• **Task goal**: Write out again, please, the records below from the first line to the line holding "(∀ a, t.loadWord a = if", inclusive, and nothing else.
++++ The data
/-- 43_load_store.md R170: the key is x[rs1] + imm_i modulo 2^32, not masked. -/
def Obligations.LwReadsTheExactKey : Prop :=
  (∀ w : Word, w &&& 0x0000707F#32 = 0x00002003#32 →
    decode w = .lw (rdOf w) (rs1Of w) (w.extractLsb' 20 12)) ∧
  ∀ (s : State) (rd rs1 : RegIdx) (imm : BitVec 12),
    loadAddress s rs1 imm = BitVec.ofInt 32 ((s.readReg rs1).toNat + imm.toInt) ∧
    Computes (.lw rd rs1 imm) s rd (s.loadWord (loadAddress s rs1 imm)) (s.pc + 4#32)

/-- 43_load_store.md R171: the key is x[rs1] + imm_s modulo 2^32 with its low two bits cleared; every other cell and
every register is as before. The premise is the canonical form of memory, which StepsKeepTheInvariant keeps. -/
def Obligations.SwWritesTheMaskedKey : Prop :=
  (∀ w : Word, w &&& 0x0000707F#32 = 0x00002023#32 → decode w = .sw (rs1Of w) (rs2Of w) (immSOf w)) ∧
  ∀ (s : State) (rs1 rs2 : RegIdx) (imm : BitVec 12), s.mem.wf →
    ((storeAddress s rs1 imm).toNat : Int) =
      ((s.readReg rs1).toNat + imm.toInt) % 2 ^ 32 - ((s.readReg rs1).toNat + imm.toInt) % 4 ∧
    ∃ t, exec (.sw rs1 rs2 imm) s = .next t ∧
      (∀ a, t.loadWord a = if a = storeAddress s rs1 imm then s.readReg rs2 else s.loadWord a) ∧
      (∀ r, t.readReg r = s.readReg r) ∧ t.pc = s.pc + 4#32 ∧ Untouched s t

/-- 44_default_noop.md R190: the instruction moves only the pc; the step that fetches it counts, re-forces x0 and emits
one record. -/
def Obligations.NopOnlyAdvancesThePc : Prop :=
  (∀ s : State, OnlyMovesPc .nop s (s.pc + 4#32)) ∧
  ∀ (s : State) (w : Word), Fetches s w → decode w = .nop →
    step s = .next { s with
      pc := s.pc + 4#32, steps := s.steps + 1, regs := s.regs.set 0 0#32,
      trace := s.trace ++ [{ pc := s.pc + 4#32, regs := s.regs.set 0 0#32 }] }

/-- 40_execution_cycle.md R105, R106: the sentinel's own effect; registers, memory and pc are left unchanged. That exec
of HALT emits the record itself and leaves steps to the step that fetched it is the model's choice (log 16, DESIGN
CHOICE); the step as a whole is FetchedSentinelEndsTheRun. -/
def Obligations.HaltEmitsOneRecordAndStops : Prop :=
  (∀ w : Word, decode w = .halt ↔ w = 0x00000063#32) ∧
  ∀ s : State, ∃ t, exec .halt s = .next t ∧ t.status = .haltedSentinel ∧
    (∃ r, t.trace = s.trace ++ [r] ∧ r.pc = s.pc ∧ ∀ x, r.regs.read x = s.readReg x) ∧
    (∀ x, t.readReg x = s.readReg x) ∧ (∀ a, t.loadWord a = s.loadWord a) ∧ t.pc = s.pc ∧ t.steps = s.steps ∧
    t.imem = s.imem ∧ t.stepBudget = s.stepBudget

/-- 30_encoding.md R73; 10_state.md R21: a result written to x0 leaves what a NOP leaves, and a jump that links x0 only
moves the pc. -/
def Obligations.ResultsInRegisterZeroAreDiscarded : Prop :=
  ∀ (s : State) (rs1 rs2 : RegIdx) (imm : BitVec 12) (off : BitVec 21),
    (∀ i ∈ [Instr.add 0#5 rs1 rs2, .sub 0#5 rs1 rs2, .sll 0#5 rs1 rs2, .slt 0#5 rs1 rs2, .srl 0#5 rs1 rs2,
        .or 0#5 rs1 rs2, .and 0#5 rs1 rs2, .addi 0#5 rs1 imm, .sltiu 0#5 rs1 imm, .lw 0#5 rs1 imm],
      exec i s = exec .nop s) ∧
    (∃ p, exec (.jalr 0#5 rs1 imm) s = .next { s with pc := p }) ∧
    (∃ p, exec (.jal 0#5 off) s = .next { s with pc := p })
++++++++
• **Finished exercise**:
/-- 43_load_store.md R170: the key is x[rs1] + imm_i modulo 2^32, not masked. -/
def Obligations.LwReadsTheExactKey : Prop :=
  (∀ w : Word, w &&& 0x0000707F#32 = 0x00002003#32 →
    decode w = .lw (rdOf w) (rs1Of w) (w.extractLsb' 20 12)) ∧
  ∀ (s : State) (rd rs1 : RegIdx) (imm : BitVec 12),
    loadAddress s rs1 imm = BitVec.ofInt 32 ((s.readReg rs1).toNat + imm.toInt) ∧
    Computes (.lw rd rs1 imm) s rd (s.loadWord (loadAddress s rs1 imm)) (s.pc + 4#32)

/-- 43_load_store.md R171: the key is x[rs1] + imm_s modulo 2^32 with its low two bits cleared; every other cell and
every register is as before. The premise is the canonical form of memory, which StepsKeepTheInvariant keeps. -/
def Obligations.SwWritesTheMaskedKey : Prop :=
  (∀ w : Word, w &&& 0x0000707F#32 = 0x00002023#32 → decode w = .sw (rs1Of w) (rs2Of w) (immSOf w)) ∧
  ∀ (s : State) (rs1 rs2 : RegIdx) (imm : BitVec 12), s.mem.wf →
    ((storeAddress s rs1 imm).toNat : Int) =
      ((s.readReg rs1).toNat + imm.toInt) % 2 ^ 32 - ((s.readReg rs1).toNat + imm.toInt) % 4 ∧
    ∃ t, exec (.sw rs1 rs2 imm) s = .next t ∧
      (∀ a, t.loadWord a = if a = storeAddress s rs1 imm then s.readReg rs2 else s.loadWord a) ∧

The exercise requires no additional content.